摘要或動機

Currently, no method can completely eliminate the human immunodeficiency virus (HIV) in an infected person. HIV employs an accessory protein called Nef that forms a complex with cellular AP-1, preventing detection of HIV-infected cells. Lovastatin has been recently identified to inhibit the formation of said Nef-AP-1 complex, but its effective concentration is remarked to be far higher than other Nef inhibitors. This study aims to develop a modified lovastatin molecule exhibiting higher binding affinity to the HIV-1 Nef protein than lovastatin in silico.
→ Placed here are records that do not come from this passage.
@[simp] theorem blockAction_frame (v : Word) (s : State) :
    (blockAction v s).pins = s.pins ∧ (blockAction v s).csc = s.csc ∧ (blockAction v s).alc = s.alc ∧
    (blockAction v s).slc = s.slc ∧ (blockAction v s).imn = s.imn ∧ (blockAction v s).bhc = s.bhc ∧
    (blockAction v s).sfe = s.sfe ∧ (blockAction v s).ble = s.ble ∧ (blockAction v s).mtr = s.mtr ∧
    (blockAction v s).ttc = s.ttc ∧ (blockAction v s).brs = s.brs ∧ (blockAction v s).vp = s.vp ∧
    (blockAction v s).fp = s.fp ∧ (blockAction v s).sel = s.sel ∧ (blockAction v s).pending = s.pending := by
  unfold blockAction; simp

@[simp] theorem ratingAction_frame (v : Word) (s : State) :
    (ratingAction v s).pins = s.pins ∧ (ratingAction v s).imn = s.imn ∧ (ratingAction v s).bhc = s.bhc ∧
    (ratingAction v s).sfe = s.sfe ∧ (ratingAction v s).ble = s.ble ∧ (ratingAction v s).asm = s.asm ∧
    (ratingAction v s).mtr = s.mtr ∧ (ratingAction v s).ttc = s.ttc ∧ (ratingAction v s).brs = s.brs ∧
    (ratingAction v s).vp = s.vp ∧ (ratingAction v s).fp = s.fp ∧ (ratingAction v s).sel = s.sel ∧
    (ratingAction v s).pending = s.pending := by
  unfold ratingAction; dsimp only; split <;> simp

@[simp] theorem demandAction_frame (f : Bhc → Bhc) (s : State) :
    (demandAction f s).pins = s.pins ∧ (demandAction f s).csc = s.csc ∧ (demandAction f s).slc = s.slc ∧
    (demandAction f s).sfe = s.sfe ∧ (demandAction f s).ble = s.ble ∧ (demandAction f s).asm = s.asm ∧
    (demandAction f s).mtr = s.mtr ∧ (demandAction f s).ttc = s.ttc ∧ (demandAction f s).fp = s.fp ∧
    (demandAction f s).sel = s.sel ∧ (demandAction f s).pending = s.pending := by
  unfold demandAction; simp

@[simp] theorem packTempAction_frame (v : Word) (s : State) :
    (packTempAction v s).pins = s.pins ∧ (packTempAction v s).csc = s.csc ∧ (packTempAction v s).slc = s.slc ∧
    (packTempAction v s).sfe = s.sfe ∧ (packTempAction v s).ble = s.ble ∧ (packTempAction v s).asm = s.asm ∧
    (packTempAction v s).mtr = s.mtr ∧ (packTempAction v s).ttc = s.ttc ∧ (packTempAction v s).fp = s.fp ∧
    (packTempAction v s).sel = s.sel ∧ (packTempAction v s).pending = s.pending := by
  unfold packTempAction; simp

@[simp] theorem demandSettingAction_frame (item : DemandItem) (v : Word) (s : State) :
    (demandSettingAction item v s).pins = s.pins ∧ (demandSettingAction item v s).csc = s.csc ∧
    (demandSettingAction item v s).slc = s.slc ∧ (demandSettingAction item v s).sfe = s.sfe ∧
    (demandSettingAction item v s).ble = s.ble ∧ (demandSettingAction item v s).asm = s.asm ∧
    (demandSettingAction item v s).mtr = s.mtr ∧ (demandSettingAction item v s).ttc = s.ttc ∧
    (demandSettingAction item v s).fp = s.fp ∧ (demandSettingAction item v s).sel = s.sel ∧
    (demandSettingAction item v s).pending = s.pending := by
  unfold demandSettingAction; simp

@[simp] theorem timeSetAction_frame (s : State) :
    (timeSetAction s).pins = s.pins ∧ (timeSetAction s).csc = s.csc ∧ (timeSetAction s).alc = s.alc ∧
    (timeSetAction s).slc = s.slc ∧ (timeSetAction s).imn = s.imn ∧ (timeSetAction s).bhc = s.bhc ∧
    (timeSetAction s).sfe = s.sfe ∧ (timeSetAction s).ble = s.ble ∧ (timeSetAction s).asm = s.asm ∧
    (timeSetAction s).mtr = s.mtr ∧ (timeSetAction s).vp = s.vp ∧ (timeSetAction s).fp = s.fp ∧
    (timeSetAction s).sel = s.sel ∧ (timeSetAction s).pending = s.pending := by
  unfold timeSetAction; simp

@[simp] theorem editPending_frame (code : Byte) (f : Ttc → Ttc) (s : State) :
    (editPending code f s).pins = s.pins ∧ (editPending code f s).csc = s.csc ∧ (editPending code f s).alc = s.alc ∧
    (editPending code f s).slc = s.slc ∧ (editPending code f s).imn = s.imn ∧ (editPending code f s).bhc = s.bhc ∧
    (editPending code f s).sfe = s.sfe ∧ (editPending code f s).ble = s.ble ∧ (editPending code f s).asm = s.asm ∧
    (editPending code f s).mtr = s.mtr ∧ (editPending code f s).brs = s.brs ∧ (editPending code f s).sel = s.sel ∧
    (editPending code f s).pending = s.pending := by
  unfold editPending; split <;> simp

@[simp] theorem pendingClearAction_frame (s : State) :
    (pendingClearAction s).pins = s.pins ∧ (pendingClearAction s).csc = s.csc ∧ (pendingClearAction s).alc = s.alc ∧
    (pendingClearAction s).slc = s.slc ∧ (pendingClearAction s).imn = s.imn ∧ (pendingClearAction s).bhc = s.bhc ∧
    (pendingClearAction s).sfe = s.sfe ∧ (pendingClearAction s).ble = s.ble ∧ (pendingClearAction s).asm = s.asm ∧
    (pendingClearAction s).mtr = s.mtr ∧ (pendingClearAction s).brs = s.brs ∧ (pendingClearAction s).sel = s.sel ∧
    (pendingClearAction s).pending = s.pending := by
  unfold pendingClearAction; simp

@[simp] theorem pendingAddAction_frame (v : Word) (s : State) :
    (pendingAddAction v s).pins = s.pins ∧ (pendingAddAction v s).csc = s.csc ∧ (pendingAddAction v s).alc = s.alc ∧
    (pendingAddAction v s).slc = s.slc ∧ (pendingAddAction v s).imn = s.imn ∧ (pendingAddAction v s).bhc = s.bhc ∧
    (pendingAddAction v s).sfe = s.sfe ∧ (pendingAddAction v s).ble = s.ble ∧ (pendingAddAction v s).asm = s.asm ∧
    (pendingAddAction v s).mtr = s.mtr ∧ (pendingAddAction v s).brs = s.brs ∧ (pendingAddAction v s).sel = s.sel ∧
    (pendingAddAction v s).pending = s.pending := by
  unfold pendingAddAction; split <;> simp

@[simp] theorem pendingPriceAction_frame (b : Band) (v : Word) (s : State) :
    (pendingPriceAction b v s).pins = s.pins ∧ (pendingPriceAction b v s).csc = s.csc ∧
    (pendingPriceAction b v s).alc = s.alc ∧ (pendingPriceAction b v s).slc = s.slc ∧ (pendingPriceAction b v s).imn = s.imn ∧
    (pendingPriceAction b v s).bhc = s.bhc ∧ (pendingPriceAction b v s).sfe = s.sfe ∧ (pendingPriceAction b v s).ble = s.ble ∧
    (pendingPriceAction b v s).asm = s.asm ∧ (pendingPriceAction b v s).mtr = s.mtr ∧ (pendingPriceAction b v s).brs = s.brs ∧
    (pendingPriceAction b v s).sel = s.sel ∧ (pendingPriceAction b v s).pending = s.pending := by
  unfold pendingPriceAction; simp

@[simp] theorem tariffCommitAction_frame (s : State) :
    (tariffCommitAction s).pins = s.pins ∧ (tariffCommitAction s).csc = s.csc ∧ (tariffCommitAction s).alc = s.alc ∧
    (tariffCommitAction s).slc = s.slc ∧ (tariffCommitAction s).imn = s.imn ∧ (tariffCommitAction s).bhc = s.bhc ∧
    (tariffCommitAction s).sfe = s.sfe ∧ (tariffCommitAction s).ble = s.ble ∧ (tariffCommitAction s).asm = s.asm ∧
    (tariffCommitAction s).mtr = s.mtr ∧ (tariffCommitAction s).brs = s.brs ∧ (tariffCommitAction s).sel = s.sel ∧
    (tariffCommitAction s).pending = s.pending := by
  unfold tariffCommitAction; simp

@[simp] theorem bandMaskAction_frame (item : MaskItem) (v : Word) (s : State) :
    (bandMaskAction item v s).pins = s.pins ∧ (bandMaskAction item v s).csc = s.csc ∧ (bandMaskAction item v s).alc = s.alc ∧
    (bandMaskAction item v s).slc = s.slc ∧ (bandMaskAction item v s).imn = s.imn ∧ (bandMaskAction item v s).bhc = s.bhc ∧
    (bandMaskAction item v s).sfe = s.sfe ∧ (bandMaskAction item v s).ble = s.ble ∧ (bandMaskAction item v s).asm = s.asm ∧
    (bandMaskAction item v s).mtr = s.mtr ∧ (bandMaskAction item v s).brs = s.brs ∧ (bandMaskAction item v s).vp = s.vp ∧
    (bandMaskAction item v s).fp = s.fp ∧ (bandMaskAction item v s).sel = s.sel ∧
    (bandMaskAction item v s).pending = s.pending := by
  unfold bandMaskAction; split <;> simp

@[simp] theorem retireAction_frame (v : Word) (s : State) :
    (retireAction v s).pins = s.pins ∧ (retireAction v s).csc = s.csc ∧ (retireAction v s).alc = s.alc ∧
    (retireAction v s).slc = s.slc ∧ (retireAction v s).imn = s.imn ∧ (retireAction v s).bhc = s.bhc ∧
    (retireAction v s).sfe = s.sfe ∧ (retireAction v s).ble = s.ble ∧ (retireAction v s).asm = s.asm ∧
    (retireAction v s).mtr = s.mtr ∧ (retireAction v s).ttc = s.ttc ∧ (retireAction v s).sel = s.sel ∧
    (retireAction v s).pending = s.pending := by
  unfold retireAction; split <;> simp

@[simp] theorem cursorAction_frame (p : Port) (v : Word) (s : State) :
    (cursorAction p v s).pins = s.pins ∧ (cursorAction p v s).csc = s.csc ∧ (cursorAction p v s).alc = s.alc ∧
    (cursorAction p v s).slc = s.slc ∧ (cursorAction p v s).imn = s.imn ∧ (cursorAction p v s).bhc = s.bhc ∧
    (cursorAction p v s).sfe = s.sfe ∧ (cursorAction p v s).ble = s.ble ∧ (cursorAction p v s).asm = s.asm ∧
    (cursorAction p v s).mtr = s.mtr ∧ (cursorAction p v s).ttc = s.ttc ∧ (cursorAction p v s).vp = s.vp ∧
    (cursorAction p v s).fp = s.fp ∧ (cursorAction p v s).sel = s.sel ∧ (cursorAction p v s).pending = s.pending := by
  unfold cursorAction; simp

@[simp] theorem modPort_frame (p : Port) (f : PortState → PortState) (s : State) :
    (modPort p f s).pins = s.pins ∧ (modPort p f s).csc = s.csc ∧ (modPort p f s).alc = s.alc ∧ (modPort p f s).slc = s.slc ∧
    (modPort p f s).imn = s.imn ∧ (modPort p f s).bhc = s.bhc ∧ (modPort p f s).sfe = s.sfe ∧ (modPort p f s).ble = s.ble ∧
    (modPort p f s).asm = s.asm ∧ (modPort p f s).mtr = s.mtr ∧ (modPort p f s).ttc = s.ttc ∧ (modPort p f s).brs = s.brs ∧
    (modPort p f s).sel = s.sel ∧ (modPort p f s).pending = s.pending := by
  unfold modPort; split <;> simp

@[simp] theorem snapshotAction_frame (p : Port) (v : Word) (s : State) :
    (snapshotAction p v s).pins = s.pins ∧ (snapshotAction p v s).csc = s.csc ∧ (snapshotAction p v s).alc = s.alc ∧
    (snapshotAction p v s).slc = s.slc ∧ (snapshotAction p v s).imn = s.imn ∧ (snapshotAction p v s).bhc = s.bhc ∧
    (snapshotAction p v s).sfe = s.sfe ∧ (snapshotAction p v s).ble = s.ble ∧ (snapshotAction p v s).asm = s.asm ∧
    (snapshotAction p v s).mtr = s.mtr ∧ (snapshotAction p v s).ttc = s.ttc ∧ (snapshotAction p v s).brs = s.brs ∧
    (snapshotAction p v s).sel = s.sel ∧ (snapshotAction p v s).pending = s.pending := by
  unfold snapshotAction; simp

@[simp] theorem maskAction_frame (p : Port) (v : Word) (s : State) :
    (maskAction p v s).pins = s.pins ∧ (maskAction p v s).csc = s.csc ∧ (maskAction p v s).alc = s.alc ∧
    (maskAction p v s).slc = s.slc ∧ (maskAction p v s).imn = s.imn ∧ (maskAction p v s).bhc = s.bhc ∧
    (maskAction p v s).sfe = s.sfe ∧ (maskAction p v s).ble = s.ble ∧ (maskAction p v s).asm = s.asm ∧
    (maskAction p v s).mtr = s.mtr ∧ (maskAction p v s).ttc = s.ttc ∧ (maskAction p v s).brs = s.brs ∧
    (maskAction p v s).sel = s.sel ∧ (maskAction p v s).pending = s.pending := by
  unfold maskAction; simp

@[simp] theorem vpSetting_frame (n : Nat) (v : Word) (s : State) :
    (vpSetting n v s).pins = s.pins ∧ (vpSetting n v s).csc = s.csc ∧ (vpSetting n v s).slc = s.slc ∧
    (vpSetting n v s).sfe = s.sfe ∧ (vpSetting n v s).ble = s.ble ∧ (vpSetting n v s).asm = s.asm ∧
    (vpSetting n v s).mtr = s.mtr ∧ (vpSetting n v s).ttc = s.ttc ∧ (vpSetting n v s).brs = s.brs ∧
    (vpSetting n v s).vp = s.vp ∧ (vpSetting n v s).fp = s.fp ∧ (vpSetting n v s).pending = s.pending := by
  unfold vpSetting; split <;> simp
Modified lovastatin molecules based on the interaction map of lovastatin with Nef were modeled, and flexible ligand-flexible receptor docking to the Nef binding site was performed using AutoDock Vina. Residues within the Nef binding site identified by Liu et al. (2019) to be crucial (Glu-63, Val-66, Phe-68, Asp-108, Leu-112, Tyr-115) were set as flexible. Fragment-based drug design was utilized to append molecular fragments to lovastatin in order to maximize its interactions with said crucial residues. From the fragment-based approach, molecule F4 ((1S,3S)‐8‐{2‐[(2R,4R)‐4‐chloro‐6‐oxooxan‐2‐yl]ethyl}‐3‐(hydroxymethyl)‐7‐methyl‐1,2,3,4‐tetrahydronaphthalen‐1‐yl 4‐aminobenzoate) exhibited a binding affinity of -9.0 kcal/mole, and its estimated IC₅₀ ranges between 0.25-0.51 μM which is at least 7.5 times lower than the reported IC₅₀ of lovastatin from literature. This study presents insights on the key modifications to improve lovastatin as an HIV-1 Nef inhibitor and pertinent information about the Nef binding site for future drug development studies.